### Aim of the exercise
In the data below, find the line containing "(∃ t, exec (.seImm x kk) s = .next t ∧", then set down that line and every later line up to and including the line containing "(∃ t, exec (.sneImm x kk) s = .next t ∧", exactly.

+++++

/-- 40_flow.md R123: with SP < 16, CALL writes pc + 2 to STACK[SP], adds 1 to SP and jumps to nnn (D8). -/
def Obligations.CallPushesReturnAddress : Prop :=
  ∀ (nnn : Addr) (s : State) (room : s.sp.val < 16),
    ∃ t, exec (.call nnn) s = .next t ∧ t.stack[s.sp.val] = s.pc + 2#16 ∧ t.sp.val = s.sp.val + 1 ∧
      t.pc.toNat = nnn.toNat ∧ Keeps (fun p => p = .sp ∨ p = .stackEntry ⟨s.sp.val, room⟩) s t

/-- 40_flow.md R121: with SP > 0, RET takes 1 from SP and sets PC to the entry there, whatever the ignored nibble; the entry keeps
its value (D8, D10). -/
def Obligations.RetPopsReturnAddress : Prop :=
  ∀ (x : Nibble) (s : State) (top : Fin 16), s.sp.val = top.val + 1 →
    ∃ t, exec (.ret x) s = .next t ∧ t.sp.val = top.val ∧ t.pc = s.stack[top] ∧ Keeps (fun p => p = .sp) s t

/-- 40_flow.md R121, R123: CALL with 16 entries in use and RET with none halt and change nothing else (D7, D20). -/
def Obligations.StackLimitsHalt : Prop :=
  ∀ (nnn : Addr) (x : Nibble) (s : State),
    (s.sp.val = 16 → exec (.call nnn) s = .next (haltedBy .stackOverflow (some (encode (.call nnn))) s)) ∧
    (s.sp.val = 0 → exec (.ret x) s = .next (haltedBy .stackUnderflow (some (encode (.ret x))) s))

/-- 40_flow.md R130, which the spec marks as derived: a RET that finds SP and the pushed entry as the CALL left them returns behind
the CALL and restores SP. -/
def Obligations.CallThenRetReturns : Prop :=
  ∀ (nnn : Addr) (x : Nibble) (s : State) (room : s.sp.val < 16),
    ∃ t, exec (.call nnn) s = .next t ∧
      ∀ u : State, u.sp = t.sp → u.stack[s.sp.val] = t.stack[s.sp.val] →
        ∃ v, exec (.ret x) u = .next v ∧ v.pc = s.pc + 2#16 ∧ v.sp = s.sp

/-- 40_flow.md R124, R125: 3xkk skips iff V[x] = kk, 4xkk iff V[x] ≠ kk; neither writes anything but PC. That a taken skip is pc + 4
is decision D9 (log 21, DESIGN CHOICE). -/
def Obligations.ImmediateSkips : Prop :=
  (∀ w : Word, w &&& 0xF000#16 = 0x3000#16 → decodeOpcode w = some (.seImm (xField w) (kkField w))) ∧
  (∀ w : Word, w &&& 0xF000#16 = 0x4000#16 → decodeOpcode w = some (.sneImm (xField w) (kkField w))) ∧
  ∀ (x : Nibble) (kk : Byte) (s : State),
    (∃ t, exec (.seImm x kk) s = .next t ∧
      t.pc = (if s.getV x = kk then s.pc + 4#16 else s.pc + 2#16) ∧ Keeps nothing s t) ∧
    (∃ t, exec (.sneImm x kk) s = .next t ∧
      t.pc = (if s.getV x = kk then s.pc + 2#16 else s.pc + 4#16) ∧ Keeps nothing s t)

/-- 40_flow.md R126, R127: 5xyn skips iff V[x] = V[y], 9xyn iff they differ, whatever n (D10; log 16, DESIGN CHOICE); neither writes
anything but PC. That a taken skip is pc + 4 is decision D9 (log 21, DESIGN CHOICE). -/
def Obligations.RegisterSkips : Prop :=
  ∀ (x y n : Nibble) (s : State),
    (∃ t, exec (.seReg x y n) s = .next t ∧
      t.pc = (if s.getV x = s.getV y then s.pc + 4#16 else s.pc + 2#16) ∧ Keeps nothing s t) ∧
    (∃ t, exec (.sneReg x y n) s = .next t ∧
      t.pc = (if s.getV x = s.getV y then s.pc + 2#16 else s.pc + 4#16) ∧ Keeps nothing s t)

/-! ### Registers and arithmetic -/

/-- 41_alu.md R142, R143, R144: 6xkk loads kk, 7xkk adds it modulo 256, 8xy0 copies V[y]; only V[x] and PC are written, so VF is
not unless it is V[x]. -/
def Obligations.RegisterLoads : Prop :=
  (∀ w : Word, w &&& 0xF000#16 = 0x6000#16 → decodeOpcode w = some (.ldImm (xField w) (kkField w))) ∧
  (∀ w : Word, w &&& 0xF000#16 = 0x7000#16 → decodeOpcode w = some (.addImm (xField w) (kkField w))) ∧
  (∀ w : Word, w &&& 0xF00F#16 = 0x8000#16 → decodeOpcode w = some (.ldReg (xField w) (yField w))) ∧
  ∀ (x y : Nibble) (kk : Byte) (s : State),
    (∃ t, exec (.ldImm x kk) s = .next t ∧ t.getV x = kk ∧ t.pc = s.pc + 2#16 ∧ Keeps (fun p => p = .reg x) s t) ∧
    (∃ t, exec (.addImm x kk) s = .next t ∧ (t.getV x).toNat = ((s.getV x).toNat + kk.toNat) % 256 ∧
      t.pc = s.pc + 2#16 ∧ Keeps (fun p => p = .reg x) s t) ∧
    (∃ t, exec (.ldReg x y) s = .next t ∧ t.getV x = s.getV y ∧ t.pc = s.pc + 2#16 ∧ Keeps (fun p => p = .reg x) s t)

/-- 41_alu.md R145, R146, R147: each bit of V[x] after OR, AND, XOR; VF is not written unless it is V[x] (D12). -/
def Obligations.BitwiseOperations : Prop :=
  ∀ (x y : Nibble) (s : State),
    (∃ t, exec (.orReg x y) s = .next t ∧
      (∀ k, (t.getV x).getLsbD k = ((s.getV x).getLsbD k || (s.getV y).getLsbD k)) ∧
      t.pc = s.pc + 2#16 ∧ Keeps (fun p => p = .reg x) s t) ∧
    (∃ t, exec (.andReg x y) s = .next t ∧
      (∀ k, (t.getV x).getLsbD k = ((s.getV x).getLsbD k && (s.getV y).getLsbD k)) ∧
      t.pc = s.pc + 2#16 ∧ Keeps (fun p => p = .reg x) s t) ∧
    (∃ t, exec (.xorReg x y) s = .next t ∧
      (∀ k, (t.getV x).getLsbD k = ((s.getV x).getLsbD k != (s.getV y).getLsbD k)) ∧
      t.pc = s.pc + 2#16 ∧ Keeps (fun p => p = .reg x) s t)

+++++

### Your response
    (∃ t, exec (.seImm x kk) s = .next t ∧
      t.pc = (if s.getV x = kk then s.pc + 4#16 else s.pc + 2#16) ∧ Keeps nothing s t) ∧
    (∃ t, exec (.sneImm x kk) s = .next t ∧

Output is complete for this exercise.